Stored items:
══════════════════════════════
/-! ### writeWord -/

@[simp] theorem writeWord_rbuf (j : Nat) (v : Word) : (writeWord j v s).rbuf = Buffer.put j v s.rbuf := rfl
@[simp] theorem writeWord_cfgN (j : Nat) (v : Word) : (writeWord j v s).cfgN = s.cfgN := rfl
@[simp] theorem writeWord_freq (j : Nat) (v : Word) : (writeWord j v s).freq = s.freq := rfl
@[simp] theorem writeWord_csN (j : Nat) (v : Word) : (writeWord j v s).csN = s.csN := rfl
@[simp] theorem writeWord_phase (j : Nat) (v : Word) : (writeWord j v s).phase = s.phase := rfl
@[simp] theorem writeWord_k (j : Nat) (v : Word) : (writeWord j v s).k = s.k := rfl
@[simp] theorem writeWord_txn (j : Nat) (v : Word) : (writeWord j v s).txn = s.txn := rfl
@[simp] theorem writeWord_curCmd (j : Nat) (v : Word) : (writeWord j v s).curCmd = s.curCmd := rfl
@[simp] theorem writeWord_curOp (j : Nat) (v : Word) : (writeWord j v s).curOp = s.curOp := rfl
@[simp] theorem writeWord_refused (j : Nat) (v : Word) : (writeWord j v s).refused = s.refused := rfl
@[simp] theorem writeWord_refuseCode (j : Nat) (v : Word) : (writeWord j v s).refuseCode = s.refuseCode := rfl
@[simp] theorem writeWord_resp (j : Nat) (v : Word) : (writeWord j v s).resp = s.resp := rfl
@[simp] theorem writeWord_respDone (j : Nat) (v : Word) : (writeWord j v s).respDone = s.respDone := rfl
@[simp] theorem writeWord_written (j : Nat) (v : Word) : (writeWord j v s).written = s.written := rfl
@[simp] theorem writeWord_lastCmd (j : Nat) (v : Word) : (writeWord j v s).lastCmd = s.lastCmd := rfl
@[simp] theorem writeWord_chain (j : Nat) (v : Word) : (writeWord j v s).chain = s.chain := rfl
@[simp] theorem writeWord_host (j : Nat) (v : Word) : (writeWord j v s).host = s.host := rfl
@[simp] theorem writeWord_turns (j : Nat) (v : Word) : (writeWord j v s).turns = s.turns := rfl
@[simp] theorem writeWord_params (j : Nat) (v : Word) : (writeWord j v s).params = s.params := rfl
@[simp] theorem writeWord_draws (j : Nat) (v : Word) : (writeWord j v s).draws = s.draws := rfl
@[simp] theorem writeWord_n (j : Nat) (v : Word) : (writeWord j v s).n = s.n := rfl

/-! ### useDraw -/

@[simp] theorem useDraw_rbuf : (useDraw s).rbuf = s.rbuf := rfl
@[simp] theorem useDraw_cfgN : (useDraw s).cfgN = s.cfgN := rfl
@[simp] theorem useDraw_freq : (useDraw s).freq = s.freq := rfl
@[simp] theorem useDraw_csN : (useDraw s).csN = s.csN := rfl
@[simp] theorem useDraw_phase : (useDraw s).phase = s.phase := rfl
@[simp] theorem useDraw_k : (useDraw s).k = s.k := rfl
@[simp] theorem useDraw_txn : (useDraw s).txn = s.txn := rfl
@[simp] theorem useDraw_curCmd : (useDraw s).curCmd = s.curCmd := rfl
@[simp] theorem useDraw_curOp : (useDraw s).curOp = s.curOp := rfl
@[simp] theorem useDraw_refused : (useDraw s).refused = s.refused := rfl
@[simp] theorem useDraw_refuseCode : (useDraw s).refuseCode = s.refuseCode := rfl
@[simp] theorem useDraw_resp : (useDraw s).resp = s.resp := rfl
@[simp] theorem useDraw_respDone : (useDraw s).respDone = s.respDone := rfl
@[simp] theorem useDraw_written : (useDraw s).written = s.written := rfl
@[simp] theorem useDraw_lastCmd : (useDraw s).lastCmd = s.lastCmd := rfl
@[simp] theorem useDraw_chain : (useDraw s).chain = s.chain := rfl
@[simp] theorem useDraw_host : (useDraw s).host = s.host := rfl
@[simp] theorem useDraw_turns : (useDraw s).turns = s.turns := rfl
@[simp] theorem useDraw_params : (useDraw s).params = s.params := rfl
@[simp] theorem useDraw_draws : (useDraw s).draws = s.draws + 1 := rfl
@[simp] theorem useDraw_n : (useDraw s).n = s.n := rfl

/-! ### complete -/

@[simp] theorem complete_rbuf (r : Resp) : (complete r s).rbuf = s.rbuf := rfl
@[simp] theorem complete_cfgN (r : Resp) : (complete r s).cfgN = s.cfgN := rfl
@[simp] theorem complete_freq (r : Resp) : (complete r s).freq = s.freq := rfl
@[simp] theorem complete_csN (r : Resp) : (complete r s).csN = s.csN := rfl
@[simp] theorem complete_phase (r : Resp) : (complete r s).phase = s.phase := rfl
@[simp] theorem complete_k (r : Resp) : (complete r s).k = s.k := rfl
@[simp] theorem complete_txn (r : Resp) : (complete r s).txn = s.txn := rfl
@[simp] theorem complete_curCmd (r : Resp) : (complete r s).curCmd = s.curCmd := rfl
@[simp] theorem complete_curOp (r : Resp) : (complete r s).curOp = s.curOp := rfl
@[simp] theorem complete_refused (r : Resp) : (complete r s).refused = s.refused := rfl
@[simp] theorem complete_refuseCode (r : Resp) : (complete r s).refuseCode = s.refuseCode := rfl
@[simp] theorem complete_resp (r : Resp) : (complete r s).resp = r := rfl
@[simp] theorem complete_respDone (r : Resp) : (complete r s).respDone = true := rfl
@[simp] theorem complete_written (r : Resp) : (complete r s).written = s.written := rfl
@[simp] theorem complete_lastCmd (r : Resp) : (complete r s).lastCmd = s.lastCmd := rfl
@[simp] theorem complete_chain (r : Resp) : (complete r s).chain = s.chain := rfl
@[simp] theorem complete_host (r : Resp) : (complete r s).host = s.host := rfl
@[simp] theorem complete_turns (r : Resp) : (complete r s).turns = s.turns := rfl
@[simp] theorem complete_params (r : Resp) : (complete r s).params = s.params := rfl
@[simp] theorem complete_draws (r : Resp) : (complete r s).draws = s.draws := rfl
@[simp] theorem complete_n (r : Resp) : (complete r s).n = s.n := rfl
══════════════════════════════
EXERCISE DIRECTIONS — Write out every line, unchanged, from the one containing "r s).host = s.host := rfl" through the closing line of the data.

RESULT OF THE EXERCISE —
@[simp] theorem complete_host (r : Resp) : (complete r s).host = s.host := rfl
@[simp] theorem complete_turns (r : Resp) : (complete r s).turns = s.turns := rfl
@[simp] theorem complete_params (r : Resp) : (complete r s).params = s.params := rfl
@[simp] theorem complete_draws (r : Resp) : (complete r s).draws = s.draws := rfl
@[simp] theorem complete_n (r : Resp) : (complete r s).n = s.n := rfl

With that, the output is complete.